Abstract:The Bluetooth sensor embedded in mobile phones provides an unobtrusive, continuous, and cost-efficient means to capture individuals' proximity information, such as the nearby Bluetooth devices count (NBDC). The continuous NBDC data can partially reflect individuals' behaviors and status, such as social connections and interactions, working status, mobility, and social isolation and loneliness, which were found to be significantly associated with depression by previous survey-based studies. This paper aims to explore the NBDC data's value in predicting depressive symptom severity as measured via the 8-item Patient Health Questionnaire (PHQ-8). The data used in this paper included 2,886 bi-weekly PHQ-8 records collected from 316 participants recruited from three study sites in the Netherlands, Spain, and the UK as part of the EU RADAR-CNS study. From the NBDC data two weeks prior to each PHQ-8 score, we extracted 49 Bluetooth features, including statistical features and nonlinear features for measuring periodicity and regularity of individuals' life rhythms.

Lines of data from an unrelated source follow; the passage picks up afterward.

-- ==== Sys2Proof/Machine/Fabric.lean ====
section
/-! DEFINITION. Sys2Proof/Machine/Fabric.lean: the meanings of the commands of the fabric interface (R85, R86, R325 to R349). -/

namespace Sys2Proof.Machine

/-! ### Cells that arrive (R327, R328, R342) -/

/-- The first 96 header bits of a cell. -/
def cellHead (c : List Byte) : Nat := beAt c 0 12
/-- KIND of a cell. -/
def cellKind (c : List Byte) : Nat := fld (cellHead c) 95 94
/-- DATA_LEN of a cell. -/
def cellLen (c : List Byte) : Nat := fld (cellHead c) 55 48
/-- The payload of a cell. -/
def cellPayload (c : List Byte) : List Byte := slice c 16 (cellLen c)
/-- Type of the first message of a control cell. -/
def firstMessage (c : List Byte) : Nat := byteAt c 16

/-- A cell passes the checks of R328; a DATA_LEN above 240 leaves no whole cell to check. -/
def cellGood (c : List Byte) : Bool :=
  let h := cellHead c
  decide (cellLen c ≤ 240) && decide (16 + cellLen c ≤ c.length) && decide (cellKind c ≠ 3) && !bitAt h 79 && decide (h % 256 = 0)
    && decide (crc32cStd (slice c 0 12 ++ cellPayload c) = beAt c 12 4)

/-- A cell that is not accepted: its credit is returned, and the first one after an accepted cell draws a NAK (R342). -/
def State.rejectCell (s : State) (l kind : Nat) : State :=
  let x := s.link l
  let s1 := s.setLink l { x with owed := if kind = 1 ∨ kind = 2 then x.owed + 1 else x.owed, nakSent := true }
  if x.nakSent then s1 else s1.sendIdle l true

/-- A REQUEST (R337): it resynchronises the context where it must, and replaces its demand. -/
def State.takeRequest (s : State) (unit m : Nat) : State :=
  let k := ctxKey unit (fld m 55 53)
  let c := s.recvCtx k
  let sync := bitAt m 52
  let era := fld m 51 48
  if !s.mayTake then s
  else
    let s1 := if sync ∧ (c.era ≠ era ∨ !c.synced) then
        (s.setRecvCtx k { c with expect := fld m 23 0, era := era, synced := true, held := [] }).count 0x8001 6 c.held.length
      else s
    s1.setRecvCtx k { s1.recvCtx k with demand := fld m 47 24 }

/-- A GRANT (R338); a standby ignores it (R372). -/
def State.takeGrant (s : State) (unit m : Nat) : State :=
  let k := ctxKey unit (fld m 55 53)
  let c := s.sendCtx k
  if s.standby ∨ fld m 51 48 ≠ c.era then s
  else if bitAt m 52 then
    let s1 := s.setSendCtx k { c with balance := 0, era := (c.era + 1) % 16, synced := false }
    let s2 : State := if s1.activeInPair then
        let (s2, b) := s1.sendMark k
        s2.setSendCtx k { s2.sendCtx k with syncGate := some b }
      else s1
    s2.requestCheck k
  else
    let b : Int := c.balance + fld m 47 32
    let cap : Int := s.reg 0x8000 0x0A
    (s.setSendCtx k { c with balance := if cap < b then max cap c.balance else b, synced := true }).requestCheck k

/-- A HELLO (R329): with VERSION 1 it brings the link UP, and the link joins its group unless it has to hold (R340). -/
def State.takeHello (s : State) (l m : Nat) : State :=
  if fld m 55 48 ≠ 1 ∨ s.linkState l ≠ 2 then s
  else
    let x := s.link l
    let s1 := ((s.setReg 0x3402 l (fld m 47 32)).setReg 0x3403 l (fld m 31 24)).setLink l
      { x with credits := x.credits + fld m 23 8, helloRcvd := true, upSince := s.now, lastAdvance := s.now }
    let s2 := s1.setReg 0x3400 l 3
    let g := s2.linkGroup l
    let hold := x.fromFailed && !(s2.joinedLinks g).isEmpty && decide (s2.reg 0x8000 0x0B ≠ 0)
    if 8 ≤ g ∨ hold then s2.pumpLink l else (s2.joinLink l).pumpLink l

/-- One message of a control cell (R335); a message of a reserved type or with a reserved bit set is discarded (log entry 24). -/
def State.takeMessage (s : State) (l unit dest : Nat) (msg : List Byte) : State :=
  let m := beAt msg 1 7
  match byteAt msg 0 with
  | 0x01 => if !bitAt m 52 ∧ fld m 23 0 ≠ 0 then s else s.takeRequest unit m
  | 0x02 => if fld m 31 0 ≠ 0 then s else s.takeGrant unit m
  | 0x10 => if dest ≠ 0xFFF ∨ fld m 7 0 ≠ 0 then s else s.takeHello l m
  | 0x11 =>
    if dest ≠ 0xFFF ∨ m ≠ 0 then s
    else
      let s1 := s.setLink l { s.link l with quietAsked := true }
      (s1.leaveLink l false).quietCheck (l / 4)
  | 0x12 =>
    if dest ≠ 0xFFF ∨ m ≠ 0 ∨ s.linkState l ≠ 4 ∨ !(s.link l).quietSent then s
    else (s.setLink l { s.link l with quietDone := true }).quietCheck (l / 4)
  | 0x13 => if dest ≠ 0xFFF ∨ fld m 47 0 ≠ 0 then s else s.failLink l 3
  | _ => s

/-- The messages of a control cell, up to one of type 0x00. -/
def State.takeMessages (s : State) (l unit dest : Nat) : Nat → List Byte → State
  | 0, _ => s
  | fuel + 1, bs =>
    if bs.length < 8 ∨ byteAt bs 0 = 0 then s
    else (s.takeMessage l unit dest (bs.take 8)).takeMessages l unit dest fuel (bs.drop 8)

/-- An accepted cell's contents (R333, R335). -/
def State.acceptCell (s : State) (l : Nat) (c : List Byte) : State :=
  let h := cellHead c
  let unit := fld h 78 67
  if cellKind c = 2 then s.takeMessages l unit (fld h 91 80) 30 (cellPayload c)
  else if !s.mayTake ∨ s.linkState l = 2 then s
  else s.reassemble l unit (fld h 66 59) (fld h 58 56) (bitAt h 93) (bitAt h 92) (cellPayload c)

/-- A cell arrives on a link that is aligned (R328, R342): a bad one is discarded, an acknowledgement is taken, and a sequenced cell is
accepted when its LINK_SEQ is the one expected. -/
def State.recvCell (s : State) (l : Nat) (c : List Byte) : State :=
  let st := s.linkState l
  if 160 ≤ l ∨ !(decide (st = 2) || decide (st = 3) || decide (st = 4)) then s
  else if !cellGood c then (s.bump 0x3405 l).rejectCell l (cellKind c)
  else
    let h := cellHead c
    let s1 := s.takeAck l (fld h 31 16) (bitAt h 15) (fld h 14 8)
    let s2 : State :=
      if cellKind c = 0 ∨ s1.linkState l = 6 then s1
      else if fld h 47 32 ≠ (s1.link l).rxExpect then s1.rejectCell l (cellKind c)
      else
        let x := s1.link l
        let s2 := s1.setLink l { x with rxExpect := (x.rxExpect + 1) % 65536, nakSent := false, owed := x.owed + 1 }
        let s3 := s2.acceptCell l c
        if (s3.link l).owed = 0 ∨ s3.linkState l = 6 then s3 else s3.sendIdle l false
    s2.quietCheck (l / 4)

Linear mixed-effect models were used to explore associations between Bluetooth features and the PHQ-8 score. We then applied hierarchical Bayesian linear regression models to predict the PHQ-8 score from the extracted Bluetooth features. A number of significant associations were found between Bluetooth features and depressive symptom severity. Compared with commonly used machine learning models, the proposed hierarchical Bayesian linear regression model achieved the best prediction metrics, R2= 0.526, and root mean squared error (RMSE) of 3.891. Bluetooth features can explain an extra 18.8% of the variance in the PHQ-8 score relative to the baseline model without Bluetooth features (R2=0.338, RMSE = 4.547).